Quote Originally Posted by OC Richard View Post
I've had one foot in the Scottish Highland piping world, and one foot in the Irish Traditional Music world, since the late 1970s.

My take on it is that in Scotland the older traditional dance music has been dominated by the fiddle and the Scottish pipes (both the Great Highland pipes and the numerous species of Scottish bellows-pipes).

Interestingly the pipes haven't travelled as well as the fiddle, and in places largely influenced by Scottish music such as Donegal, Cape Breton Island, and to a lesser extent Appalachia the fiddle is king.

Of course there are places in Scotland where fiddle has always been king such as the Shetland Islands and Aberdeenshire.

Ireland is a different story. For whatever reason there's traditionally been more instrumental diversity. What instruments have traditionally driven the music varies greatly from County to County.

Donegal has been dominated by fiddle. In Clare the uilleann pipes, flute, fiddle, and concertina have long been popular. Sligo as I recall has traditionally been about fiddle and flute.

I'm talking in generalities. I'm sure exceptions can be found for each and every thing I've said. And recently there's been tremendous cross-fertilisation because anyone anywhere can watch a Youtube video by anyone from anywhere.

There quite possibly have always been Scottish fluteplayers. Perhaps somebody has done a Doctoral Thesis on them. But my impression is that Scottish fluteplaying has long been a tiny minority thing. If there's an old traditional Scottish stream of fluteplaying I've not heard about it.

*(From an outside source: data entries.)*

/-- R229, R230, R235 to R239, R247. -/
def Obligations.DrainPipeline : Prop :=
  (∀ (s : State) (p : Nat) (x : SCmd) (rest : List SCmd),
    let c := s.cr p
    c.drain.cmds = x :: rest → c.clocked = true → c.drain.freeAt ≤ c.clk →
    (c.drain.buf.filter fun l => l.complete && l.remote.isNone).length < 16 →
    (c.matrix.claims.any (·.stream = .d)) = false →
    (∀ (lbl : BitVec 6) (slot : Option Nat) (r0 : Nat), x.kind.label = some lbl → x.kind.row0 = r0 →
      slot = (if x.start.isSome then x.slot else c.matrix.slotOf lbl) →
      (∀ k, slot = some k → Sparse.get 0 c.matrix.owner k = c.ctxId) →
      let r := r0 + x.reads
      let row := (List.range 64).map fun n => match slot with | some k => Sparse.get 0 c.matrix.slots (k * 4096 + r * 64 + n) | none => 0
      (∀ k, slot = some k → c.matrix.poison.contains (k * 64 + r) = true →
        ∃ t, Happens (.drainRowRead p) s t ∧ (t.cr p).drain.cmds = rest ∧ (t.cr p).drain.deliveries = c.drain.deliveries ∧
          (t.cr p).drain.buf.map (fun l => { l with complete := false }) = c.drain.buf.map (fun l => { l with complete := false }) ∧
          (∀ l ∈ (t.cr p).drain.buf, l.seq = x.seq → l.complete = true ∨ ∃ y ∈ c.drain.deliveries, y.seq = x.seq) ∧
          Reported s t p .uncorrectable ∧ t.mem = s.mem ∧ OtherCores s t p) ∧
      ((∀ k, slot = some k → c.matrix.poison.contains (k * 64 + r) = false) →
        (∀ dt i64 n rnd ovf wrap, x.kind = .drain dt i64 lbl r0 n rnd ovf wrap →
          let w := if dt.toNat = 16 ∨ dt.toNat = 17 then 32 else if dt.toNat = 18 then 64 else fmtWidth dt.toNat
          ∃ t, Happens (.drainRowRead p) s t ∧ RowRead s t p x rest slot n x.held
            [(0, x.reads, c.clk + 4, pack w (row.map (drained dt.toNat rnd.toNat i64 ovf wrap)))]) ∧
        (∀ qf g n rnd ovf l vs z, x.kind = .drainQ qf false g lbl r0 n rnd ovf l vs z →
          let num := row.map fun (e : DWord) => fpDecode ⟨11, 52, 1023, 0⟩ e.toNat
          let g0 := mxGroup qf.toNat rnd.toNat ovf (num.take 32)
          let g1 := mxGroup qf.toNat rnd.toNat ovf (num.drop 32)
          ∃ t, Happens (.drainRowRead p) s t ∧ RowRead s t p x rest slot n x.held
            [(0, x.reads, c.clk + 4, pack (fmtWidth qf.toNat) (g0.2 ++ g1.2)), (1, x.reads, c.clk + 4, pack 8 [g0.1, g1.1])]) ∧
        ∀ qf g n rnd ovf l vs z, x.kind = .drainQ qf true g lbl r0 n rnd ovf l vs z →
          let rows := x.held ++ [row]
          let cols := (List.range 64).map fun k =>
            asymGroup qf.toNat rnd.toNat (rows.map fun y => fpDecode ⟨11, 52, 1023, 0⟩ (y.getD k 0).toNat)
          let w := fmtWidth qf.toNat
          let code := fun (w : Nat) (i : Int) => (BitVec.ofInt w i).toNat
          let grp := x.reads / g
          ∃ t, Happens (.drainRowRead p) s t ∧ (rows.length < g → RowRead s t p x rest slot n rows []) ∧
            (g ≤ rows.length → RowRead s t p x rest slot n [] (((List.range g).map fun i =>
              (0, grp * g + i, c.clk + 4 + i, pack w (cols.map fun y => code w (y.2.2.getD i 0)))) ++
              [(1, grp, c.clk + 3 + g, pack 16 (cols.map (·.1))), (2, grp, c.clk + 3 + g, pack 8 (cols.map fun y => code 8 y.2.1))])))) ∧
    ∀ e, x.kind = .tst e → x.start = none → ∃ t ds, Happens (.drainRowRead p) s t ∧ (t.cr p).drain.cmds = (if x.reads = 0 then rest else (t.cr p).drain.cmds) ∧
      (t.cr p).drain.deliveries = c.drain.deliveries ++ ds ∧ t.mem = s.mem ∧ OtherCores s t p ∧
      ds.map (fun z => ((z.seq, z.pos), (z.time, z.run), (z.data.length, bytesVal z.data))) = x.runs.map fun r =>
        ((x.seq, x.pos), (c.clk + 4, r), ((r.len + 7) / 8, e.toNat / 2 ^ (8 * (r.off % 256)) % 2 ^ r.len))) ∧
  (∀ (qf rnd : Nat) (xs : List Machine.Num), 10 ≤ qf → qf ≤ 13 →
    let q := asymGroup qf rnd xs
    let signed := qf = 10 ∨ qf = 12
    let w := if qf ≤ 11 then 8 else 4
    q.2.2.length = xs.length ∧ ((Machine.Num.nan ∈ xs ∨ Machine.Num.inf true ∈ xs ∨ Machine.Num.inf false ∈ xs) →
      q = (0x7E00, 0, xs.map fun _ => 0)) ∧
    ((∀ x ∈ xs, ∃ n, x = .zero n) → q = (0x3C00, 0, xs.map fun _ => 0)) ∧
    (signed → -128 ≤ q.2.1 ∧ q.2.1 ≤ 127 ∧ ∀ y ∈ q.2.2, -2 ^ (w - 1) ≤ y ∧ y < 2 ^ (w - 1)) ∧
    (¬ signed → 0 ≤ q.2.1 ∧ q.2.1 ≤ 255 ∧ ∀ y ∈ q.2.2, 0 ≤ y ∧ y < 2 ^ w)) ∧
  (∀ (s : State) (p : Nat) (z : Delivery) (pre post : List Delivery),
    let c := s.cr p
    let d := c.drain
    let line := z.run.off / 256
    let mine := fun (l : WLine) => l.seq = z.seq && l.lay = z.run.lay && l.blk = z.run.blk && l.line = line &&
      l.kind = z.run.kind && !l.complete
    let touches := fun (r : Run) => r.kind = z.run.kind ∧ r.lay = z.run.lay ∧ r.blk = z.run.blk ∧ r.off / 256 ≤ line ∧
      line ≤ (r.off + (r.len + 7) / 8 - 1) / 256
    d.deliveries = pre ++ z :: post → c.clocked = true → z.time ≤ c.clk →
    (∀ y ∈ pre, y.time ≤ c.clk → z.run.kind < y.run.kind) → (∀ y ∈ post, y.time ≤ c.clk → z.run.kind ≤ y.run.kind) →
    z.data ≠ [] → (z.run.off + z.data.length - 1) / 256 = line →
    ∃ t l, Happens (.drainDelivery p) s t ∧ (t.cr p).drain.deliveries = pre ++ post ∧
      (t.cr p).drain.buf = d.buf.filter (fun l => !mine l) ++ [l] ∧
      l.seq = z.seq ∧ l.lay = z.run.lay ∧ l.blk = z.run.blk ∧ l.line = line ∧ l.kind = z.run.kind ∧
      l.bytes = ((d.buf.find? mine).map (·.bytes)).getD [] ++ shareOf z ∧
      (l.complete = true ↔ (∀ y ∈ pre ++ post, y.seq = z.seq → ¬ touches y.run) ∧
        ∀ y ∈ d.cmds, y.seq = z.seq → ∀ r ∈ y.runs, ¬ touches r) ∧
      (t.cr p).regs = (s.cr p).regs ∧ t.mem = s.mem ∧ OtherCores s t p) ∧
  (∀ (s : State) (p : Nat) (l : WLine) (rest : List WLine),
    let c := s.cr p
    (c.drain.buf.filter fun l => l.complete && l.remote.isNone) = l :: rest → c.clocked = true →
    c.drain.writeAt ≤ c.clk →
    (∀ pa u k i, s.lineDest p l = some (.at pa, u) → s.ctx? c.ctxId = some k → i < k.nlt → bits (s.layRaw k i) 0 4 = 15 →
      pa < (Region.of (s.layRaw k i)).span.1 ∨ (Region.of (s.layRaw k i)).span.1 + (Region.of (s.layRaw k i)).span.2 ≤ pa) ∧
    (∀ cause log u, s.lineDest p l = some (.fail cause log, u) →
      ∃ t, Happens (.writeBufferLineWrite p) s t ∧ Reported s t p cause ∧ t.mem = s.mem ∧
        (∀ y ∈ (t.cr p).drain.cmds, y.seq ≠ l.seq) ∧ (∀ y ∈ (t.cr p).drain.deliveries, y.seq ≠ l.seq)) ∧
    (∀ u, s.lineDest p l = some (.wait, u) → s.ownFrame p l = false →
      ∃ t n, 0 < n ∧ Happens (.writeBufferLineWrite p) s t ∧ t.mem = s.mem ∧ OtherCores s t p ∧
        (t.cr p).drain.buf = c.drain.buf.map fun x => if x = l then { l with remote := some (s.now + n), resolved := false } else x) ∧
    ∀ pa u, s.lineDest p l = some (.at pa, u) →
      (inNear p pa = true → Plain s pa → pa % 256 = 0 → (l.bytes.map (·.1)).Nodup → (∀ x ∈ l.bytes, x.1 < 256) →
        ∃ t, Happens (.writeBufferLineWrite p) s t ∧ LineStored s t 2 pa l ∧ (t.cr p).drain.buf = c.drain.buf.erase l ∧
          (t.cr p).drain.writeAt = c.clk + 1 ∧ (t.cr p).regs = c.regs ∧ OtherCores s t p) ∧
      (inNear p pa = false → ∃ t n, 0 < n ∧ Happens (.writeBufferLineWrite p) s t ∧ t.mem = s.mem ∧
        (t.cr p).drain.buf = c.drain.buf.map (fun x => if x = l then { l with remote := some (s.now + n), resolved := true } else x) ∧
        (t.cr p).regs = c.regs ∧ OtherCores s t p)) ∧
  ∀ (s : State) (p : Nat) (l : WLine) (rest : List WLine),
    ((s.cr p).drain.buf.filter (·.remote.isSome)) = l :: rest → l.remote.any (· ≤ s.now) = true → l.resolved = true →
    (∀ pa, s.dest p l.lay l.blk (256 * l.line) true = .at pa → Plain s pa → pa % 256 = 0 → (l.bytes.map (·.1)).Nodup →
      (∀ x ∈ l.bytes, x.1 < 256) → (∀ q f, place pa = .near q f → l.served = true) →
      ∃ t, Happens (.remoteLineWrite p) s t ∧ LineStored s t 3 pa l ∧ (t.cr p).drain.buf = (s.cr p).drain.buf.erase l ∧
        (t.cr p).regs = (s.cr p).regs ∧ OtherCores s t p) ∧
    ∀ cause log, s.dest p l.lay l.blk (256 * l.line) true = .fail cause log →
      ∃ t, Happens (.remoteLineWrite p) s t ∧ Reported s t p cause ∧ t.mem = s.mem

/-! ### Traps, watchdogs and the heartbeat -/

/-- A record of a stream's exception waits for the FIFO, and the stream or joined core has stopped; registers, queues and
memory are unchanged. -/
def Sys2Proof.Claims.Timeout (s t : State) (p : Nat) (st : Stream) (c : Cause) (kind idx : Nat) : Prop :=
  let k := s.cr p
  (∃ r, t.trapWait = s.trapWait ++ [(s.now, r)] ∧ r.core = p ∧ r.stop = some (if k.forked then some st else none) ∧
    let w := (r.words.getD 0 0).toNat
    bits w 0 6 = c.code ∧ bits w 20 3 = streamNo st ∧ bits w 28 3 = kind % 8 ∧ bits w 23 5 = idx % 32) ∧
  (t.cr p).stops = k.stops ++ [⟨if k.forked then some st else none, false⟩] ∧ (t.cr p).regs = k.regs ∧
  (t.cr p).queues = k.queues ∧ (t.cr p).tokens = k.tokens ∧ t.mem = s.mem ∧ OtherCores s t p

/-- A watchdog limit (R32, R362): the power of two that the field gives, or the default. -/
def Sys2Proof.Claims.limitOf (s : State) (p off dflt : Nat) : Nat :=
  match s.ctx? (s.cr p).ctxId with
  | some x => if x.field off 1 = 0 then 2 ^ dflt else 2 ^ x.field off 1
  | none => 2 ^ dflt

/-- A yardmaster has started on a slot with s1, in the state of R412, but for what had left its core before (R110, log 118); the slot's
body stands at its place (R437). -/
def Sys2Proof.Claims.OnSlot (t : State) (p : Nat) (b : Bool) (s1 : DWord) (missed : Option Bool) : Prop :=
  t.yard p = { inReset := false, missed := missed } ∧
  t.cr p = { regs := { s := (Vector.replicate 32 0).setIfInBounds 1 s1 }
             c := { line := BitVec.ofNat 64 (Config.firmwareBase + t.plovelm.hdr b 16 8) }
             stores := (t.cr p).stores, amos := (t.cr p).amos, gbArrives := (t.cr p).gbArrives, fences := (t.cr p).fences
             seq := (t.cr p).seq, first := (t.cr p).seq } ∧
  t.plovelm.activeB = b ∧
  ∀ k < t.plovelm.hdr b 12 4, byteAt t (Config.firmwareBase + k) = (t.plovelm.slot b 1024 (t.plovelm.hdr b 12 4)).getD k 0


/-- A measurement register has been extended by a digest, and the log has it (R414). -/
def Sys2Proof.Claims.Extended (v v' : Plovelm) (r : Nat) (d : BitVec 512) : Prop :=
  v'.meas[r]? = some (digestBits (sha512 (digestBytes (v.meas.getD r 0) ++ digestBytes d))) ∧
  (∀ k : Nat, k ≠ r → v'.meas[k]? = v.meas[k]?) ∧ v'.log = v.log ++ [(r, d)]

/-- The core's task has a forwarded trap that awaits its reply (R390). -/
def Sys2Proof.Claims.Awaiting (s : State) (p : Nat) : Prop :=
  ∃ x ∈ s.ctxs, ∃ f ∈ x.2.forwarded, f.core = p ∧ (s.cr p).task = some f.task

There was a Scottish band in the 1980s called The Whistlebinkies who had a fluteplayer, but he sounded to me like a "classical" fluteplayer. A few Scottish trad/pop bands in the 1980s and 1990s had a thing where one of the musicians whose primary instrument was accordion or Highland pipes or whatever had later picked up flute. The guys I heard were playing in a mainstream Irish trad style.
Richard,
Thank you so much for this thorough and in depth response (and links in the following posts!). Admittedly, considering how widespread the fiddle seems to be compared to the flute in several musical genres, I'm growing to love, a part of me wishes I hadn't switched from violin to flute at a young age.
Perhaps the pipes have travelled less easily than the fiddle due to the large amount of reeds required for the instrument? I had a friend who wanted to get into piping with an old one his family had, but his largest barrier was the price of the reeds (of course this is in a different time period and region, and I've never been a player of a single, or double, reeded instrument myself so I only know secondhand knowledge of prices).
I'll definitely check out the links, and continue to do some of my own research. This is a really wonderful jumping off point you've provided for that research.